Хозяин схватил его руку и горячо пожал в порыве благодарности.
– Вот кто разрешил проблему! – воскликнул он. – Один корабль, одни похороны, одна могила, один монумент, – как это отлично придумано! Твоя находчивость делает тебе честь, майор Гаукинс, а меня избавляет от неприятного затруднения и лишнего горя, да и несчастному отцу придется тогда меньше страдать. Итак, решено: он будет отправлен только в одной корзине.
– Когда? – спросила жена.
– Завтра же, конечно.
– На твоем месте я подождала бы, Мельберри.
– Подождала? Зачем?
– Охота тебе мучить убитого горем бездетного старика?
– Видит Бог, я не желал бы этого.
– Тогда обожди, пока он сам пошлет за останками сына. Если ты поступишь так, то навсегда избавишь его от самой жестокой пытки, какую только можно придумать для родительского сердца, то есть от известности, что виконт действительно погиб. Поверь мне, отец никогда не пошлет за его прахом.
– Почему же?
– Потому что послать за ним и убедиться в ужасной истине – значит для старика потерять последнюю слабую надежду на то, что его мальчик, может быть, еще спасся от гибели и когда-нибудь вернется к своему отцу.
– Однако, Полли, он все равно узнает из газет, что Берклей сгорел.
– Старый граф убедит себя, что это неправда; он будет спорить против самых очевидных доказательств смерти сына и проживет с этой надеждой до конца своих дней. Если же останки будут присланы к нему, и этот несчастный потеряет всякую возможность сомневаться…
– Нет, нет, он никогда их не получит, Полли; ты спасла меня от преступления, и я буду всю жизнь благословлять тебя за это. Мы благоговейно предадим прах земле, и старик никогда не узнает о том.

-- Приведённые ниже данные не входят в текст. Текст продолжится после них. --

-- ==== Sys2Proof/Machine/Mint.lean ====
section
/-! DEFINITION. The Mint: descriptors and coefficients, arming, OPEN and bundles, the recurrence, two-pass
rules, completion (R153 to R171). -/

namespace Sys2Proof.Machine
open Sys2Proof

/-! ### Descriptors (R154, R155, Table MT.1) -/

def descOf (m : Mem) (a : Nat) : Desc :=
  let w (o : Nat) : Nat := Mem.readN m (a + o) 4
  let q (o : Nat) : Nat := Mem.readN m (a + o) 8
  let f := w 0
  { rows := bit f 0, wFmt := bits f 2 1, mFmt := bits f 3 3, vFmt := bits f 4 4, coeff := bits f 10 5
    step := Mem.read32 m (a + 4), lastDone := Mem.read32 m (a + 8), bcOrigin := Mem.read32 m (a + 12)
    tidW := Mem.read32 m (a + 0x10), tidM := Mem.read32 m (a + 0x14), tidV := Mem.read32 m (a + 0x18)
    nRows := w 0x1C % 2 ^ 24, nCols := w 0x20 % 2 ^ 24, stripe := w 0x24 % 2 ^ 24
    wBase := q 0x28, mBase := q 0x30, vBase := q 0x38, wsBase := q 0x40, rowTable := q 0x48
    normDest := Mem.read32 m (a + 0x50), clipSrc := Mem.read32 m (a + 0x54)
    resv := decide (2 ^ 11 ≤ f) || bits f 2 1 == 3 || decide (2 ^ 24 ≤ w 0x1C) || decide (2 ^ 24 ≤ w 0x20) || decide (2 ^ 24 ≤ w 0x24)
      || w 0x1C == 0 || w 0x20 == 0 || w 0x24 == 0 || Mem.readN m (a + 0x58) 40 != 0 }

namespace Desc
def stackIds (d : Desc) : List Nat := (List.range 24).filter fun i => bit d.stripe i
def n (d : Desc) : Nat := d.stackIds.length
def home (d : Desc) : Nat := d.stackIds.headD 0
def total (d : Desc) : Nat := d.nRows * d.nCols
/-- The format code of w. -/
def wCode (d : Desc) : Nat := if d.wFmt = 2 then 4 else d.wFmt

/-- Elements of the share at place `i` of the stripe (R155). -/
def shareLen (d : Desc) (i : Nat) : Nat :=
  if d.rows then (d.nRows + d.n - 1 - i) / d.n * d.nCols
  else
    let full := d.total / 32768
    (full + d.n - 1 - i) / d.n * 32768 + (if full % d.n = i then d.total % 32768 else 0)

/-- Place in the stripe and local position of element `e`. -/
def place (d : Desc) (e : Nat) : Nat × Nat :=
  if d.rows then (e / d.nCols % d.n, e / d.nCols / d.n * d.nCols + e % d.nCols)
  else (e / 32768 % d.n, e / 32768 / d.n * 32768 + e % 32768)

/-- The element at local position `p` of place `i`. -/
def elem (d : Desc) (i p : Nat) : Nat :=
  if d.rows then (p / d.nCols * d.n + i) * d.nCols + p % d.nCols
  else (p / 32768 * d.n + i) * 32768 + p % 32768

/-- Byte address of stack-local offset `o`. -/
def addr (stack o : Nat) : Nat := stack * 2 ^ 36 + o
end Desc

/-! ### Coefficients (R161, Table MT.3) -/

def coeffOf (m : Mem) (a : Nat) : Coeff :=
  let w (o : Nat) : W32 := Mem.read32 m (a + o)
  { modes := Mem.readN m a 4, a1 := w 4, b1 := w 8, a2 := w 12, b2 := w 16, e1 := w 20, e2 := w 24, e3 := w 28
    eps := w 32, gClip := w 36, uClip := w 40, phiMax := w 44, factEps := w 48 }

namespace Coeff
def mFull (c : Coeff) : Bool := bit c.modes 0
def vMode (c : Coeff) : Nat := bits c.modes 2 1
def tMode (c : Coeff) : Nat := bits c.modes 4 3
def phi (c : Coeff) : Nat := bits c.modes 6 5
def bc1 (c : Coeff) : Bool := bit c.modes 7
def bc2 (c : Coeff) : Bool := bit c.modes 8
def byCount (c : Coeff) : Bool := bit c.modes 9
def inTrust (c : Coeff) : Bool := bit c.modes 10
/-- PHI not one, or V_MODE factored (R163). -/
def two (c : Coeff) : Bool := c.phi != 0 || c.vMode == 2

/-- An entry that is not valid for a descriptor. -/
def bad (c : Coeff) (rows : Bool) : Bool :=
  c.vMode == 3 || c.tMode == 3 || c.phi == 3 || decide (2 ^ 11 ≤ c.modes)
    || (!c.mFull && !(isZero c.e1 && isZero c.e3 && isZero c.a1 && isZero c.b1 && !c.bc1))
    || (c.vMode == 0 && !(isZero c.a2 && isZero c.b2 && !c.bc2))
    || (c.vMode == 2 && !(c.mFull && c.phi == 0))
    || (c.two && !(isZero c.e1 && isZero c.e2))
    || (rows && (c.vMode == 2 || c.phi != 0))

/-- Scratch words a two-pass rule needs on each Mint (R164). -/
def scratch (c : Coeff) (d : Desc) : Nat :=
  if c.phi = 1 then 2 else if c.phi = 2 then 2 * d.nRows else if c.vMode = 2 then d.nRows + d.nCols else 0
end Coeff

def coeffResv (m : Mem) (a : Nat) : Bool := Mem.readN m (a + 0x34) 12 != 0

/-! ### Regions (R154) -/

/-- The w, m, v and row-table regions: (stack, offset, length). A factored v lies on the home stack (log 76). -/
def Desc.regions (d : Desc) (factored : Bool) : List (Nat × Nat × Nat) :=
  let parts := (d.stackIds.zipIdx.map fun t =>
    let k := d.shareLen t.2
    if k = 0 then [] else
      (if d.wFmt = 2 then [(t.1, d.wBase, 16 * ((k + 31) / 32)), (t.1, d.wsBase, (k + 31) / 32)] else [(t.1, d.wBase, 2 * k)])
        ++ (if d.mBase = 0 then [] else [(t.1, d.mBase, 2 * k)])
        ++ (if d.vBase = 0 || factored then [] else [(t.1, d.vBase, 2 * k)])
        ++ (if d.rows then [(t.1, d.rowTable, 8 * (k / d.nCols))] else [])).flatten
  if factored && d.vBase != 0 then (d.home, d.vBase, 2 * (d.nRows + d.nCols)) :: parts else parts

/-- A region its format does not fit: beyond its stack's memory, on an unpowered die, or FP4 blocks that would
run over the rows of a rows layer (log 77). -/
def State.misfit (s : State) (d : Desc) (factored : Bool) : Bool :=
  (d.wFmt == 2 && d.rows && d.nCols % 32 != 0)
    || (d.regions factored).any fun r => !s.diePowered (r.1 / 3) || decide (36000000000 < r.2.1 + r.2.2)

def State.badDesc (s : State) (d : Desc) (factored : Bool) : Bool := d.resv || s.misfit d factored

def regionsMeet (a b : Nat × Nat × Nat) : Bool := a.1 == b.1 && rangesMeet a.2.1 a.2.2 b.2.1 b.2.2
def selfMeet : List (Nat × Nat × Nat) → Bool
  | [] => false
  | a :: t => t.any (regionsMeet a) || selfMeet t

/-- The first descriptor of a table that breaks a rule of R154. -/
def State.descOffender (s : State) (l : List (Desc × Bool)) : Option Nat :=
  (List.range l.length).find? fun i =>
    match l[i]? with
    | some (d, f) => s.badDesc d f || selfMeet (d.regions f)
        || (l.take i).any fun e => (e.1.regions e.2).any fun a => (d.regions f).any (regionsMeet a)
    | none => false

/-- The coefficient entry of a descriptor is factored. -/
def State.factored (s : State) (base : Nat) (d : Desc) : Bool := (coeffOf s.hbm (base + 64 * d.coeff)).vMode == 2

def State.hasUpdate (s : State) (c : CtxId) : Bool := s.upd.any (·.ctx = c)

/-- What DESC_APPLY reads for descriptor `i` of the selected table: its 128 bytes and its coefficient entry. -/
def State.descReads (s : State) (c i : Nat) : List (Nat × Nat) :=
  let x := s.mtc c
  let a := x.descBase.toNat + 128 * i
  [(a, 128), (x.coeffBase.toNat + 64 * (descOf s.hbm a).coeff, 64)]
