/-- The unit's state goes to the service buffer; the SRAM march moves the cluster memory too (R272, Table SG.6). -/
def State.moveOut (s : State) : State :=
  let b := s.st.svcBase.toNat
  let x := s.clu s.st.unit.2
  if 2 < s.st.unit.1 then s else
  let t := (s.hbmClear b (2 ^ 23)).putPieces ((s.unitPieces b).filter fun p => decide (p.1 + p.2.length ≤ b + 2 ^ 23))
  if s.st.unit.1 = 2 then t else
  let t := { t with st := { t.st with heldTill := x.till, heldImem := x.imem } }
  if s.st.unit.1 = 1 then t.hbmPut b cluBytes x.mem else t

/-- The state comes back: the memory from the buffer, bit for bit, Till windows and the Teller's memory as they were
before the test's firmware ran; nothing writes the rest meanwhile (log 53). The buffer is the one the state went to,
whatever SVC_BASE has become. -/
def State.moveBack (s : State) : State :=
  let b := s.st.svcAt.toNat
  if 1 < s.st.unit.1 then s else
  let t := s.modCl s.st.unit.2 fun x => { x with
    till := s.st.heldTill, imem := s.st.heldImem, mem := if s.st.unit.1 = 1 then SMap.slice 0 b (b + cluBytes) s.hbm else x.mem }
  { t with st := { t.st with heldTill := [], heldImem := [] } }

/-- UNIT_WITHDRAWN: the unit's state is copied to the service buffer and the test runs. -/
def execUnitWithdrawn (s : State) : Out :=
  if s.st.st = 1 ∧ s.unitQuiet ∧ (!s.usesSvc || s.svcOpen) then
    let t := s.moveOut
    let t := State.setService { t with st := { t.st with st := 2, svcAt := t.st.svcBase } } true
    let u := t.st.unit
    -- a port left with fewer than 16 lanes goes DOWN (R237)
    .next (if u.1 = 4 ∧ (t.prt6 u.2).usable ∧ popCount (t.prt6 u.2).lanes.toNat 32 < 16 then (t.portDown u.2).alarm (pgPort u.2) 1 else t)
  else .next s

/-- The service buffer is scrubbed when the test has ended (R275). -/
def State.scrubService (s : State) : State :=
  let b := s.st.svcAt.toNat
  if !s.usesSvc then s
  else if s.guarded b (2 ^ 23) then s.toScrub (pagesOf b (2 ^ 23)) else s.hbmClear b (2 ^ 23)

/-- Contexts with state held for the unit: for a Touchstone, tokens or a command at it; for a Mint, an update that stands
in its stripe (log 53). -/
def State.heldFor (s : State) : List CtxId :=
  let u := s.st.unit
  if u.1 ≤ 1 then
    (s.ctxs.filter fun p => p.2.st.onChip && (p.2.desc (BitVec.ofNat 11 u.2)).isSome).map fun p => BitVec.ofNat 12 p.1
  else if u.1 = 2 then
    ((s.tdie u.2).tok.map (·.ctx) ++ (s.tdie u.2).tq.map (·.ctx)
      ++ ((s.cls.filter fun p => p.1 / 256 == u.2).flatMap fun p => (p.2.mq.filter fun m => (Mx.of m.q.img).dest == 2).map (·.q.ctx))).dedup
  else if u.1 = 3 then ((s.upd.filter fun x => x.shares.any (·.stack = u.2)).map (·.ctx)).dedup else []

/-- The Comptroller commits a map repaired around a failed cluster, for the next boot (R33, R273). -/
def State.repairDie (s : State) (cl : Nat) : State :=
  let x := s.spr (cl / 256)
  let m := BitVec.ofNat 160 (repairMap (s.cell (10 + cl / 256)).val.toNat
    (~~~(x.fail ||| BitVec.ofNat 160 (2 ^ physical x.applied (cl % 256)))).toNat)
  if popCount m.toNat 160 = 150 then s.spareCommit (cl / 256) m else s

/-- A unit that fails stays withdrawn; a failed lane stays out of its port until the port's next training (R237). -/
def State.unitFails (s : State) : State :=
  let u := s.st.unit
  let s := if u.1 ≤ 1 then (s.modCl u.2 fun x => { x with failed := true }).repairDie u.2
    else if u.1 = 2 then s.modTd u.2 fun x => { x with failed := true }
    else if u.1 = 3 then s.modMnt u.2 fun x => { x with failed := true }
    else s.modPort u.2 fun x => { x with
      recal := false, laneBad := true, failed := x.failed ||| BitVec.ofNat 32 (2 ^ bits s.st.req.toNat 18 14)
      mayUse := x.mayUse &&& ~~~BitVec.ofNat 32 (2 ^ bits s.st.req.toNat 18 14)
      st := if x.usable then .degraded else x.st }
  s.heldFor.foldl (fun s c => faultCtx s c 0x0504 0 0 (if u.1 ≤ 2 then BitVec.ofNat 16 u.2 else 0xFFFF)) s

/-- TEST_DONE: the state is copied back and the unit returns, or it failed; a cluster's failed test marks its CLUSTER page too (R290). -/
def execTestDone (pass : Bool) (s : State) : Out :=
  if s.st.st ≠ 2 then .next s
  else
    if pass then
      let t := s.moveBack
      .next ((State.scrubService { t with st := { t.st with st := 0, pass := true } }).setService false)
    else
      let t := (State.scrubService { s with st := { s.st with st := 0 } }).unitFails
      let t := State.alarm { t with st := { t.st with
        fail := true, unitFailed := some (BitVec.ofNat 14 t.st.req.toNat), heldTill := [], heldImem := [] } } pgSelfTest 0
      .next (if s.st.unit.1 ≤ 1 then t.alarm (pgCluster s.st.unit.2) 0 else t)

end Sys2Proof.Machine
end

Легко было на душе у молодого лорда Берклея. Жадно вдыхал он воздух свободы, чувствуя в себе так много непочатых сил перед вступлением на новое поприще. Но, однако… если борьба покажется ему слишком суровой с первых шагов, если он поддастся малодушию, то, пожалуй, в минуту слабости почувствует искушение отступить. Положим, этого может и не случиться, но нельзя слишком рассчитывать и на себя, а потому вполне простительно принять меры предосторожности и сжечь за собою мосты. Конечно, ему следует тщательно разыскивать по газетам владельца денег, случайно очутившихся в его распоряжении, но вместе с тем надо сделать так, чтобы нельзя было воспользоваться ими под давлением обстоятельств. И он отправился в контору газеты подать объявление, а потом зашел в один из банков, куда внес на хранение пятьсот фунтов стерлингов.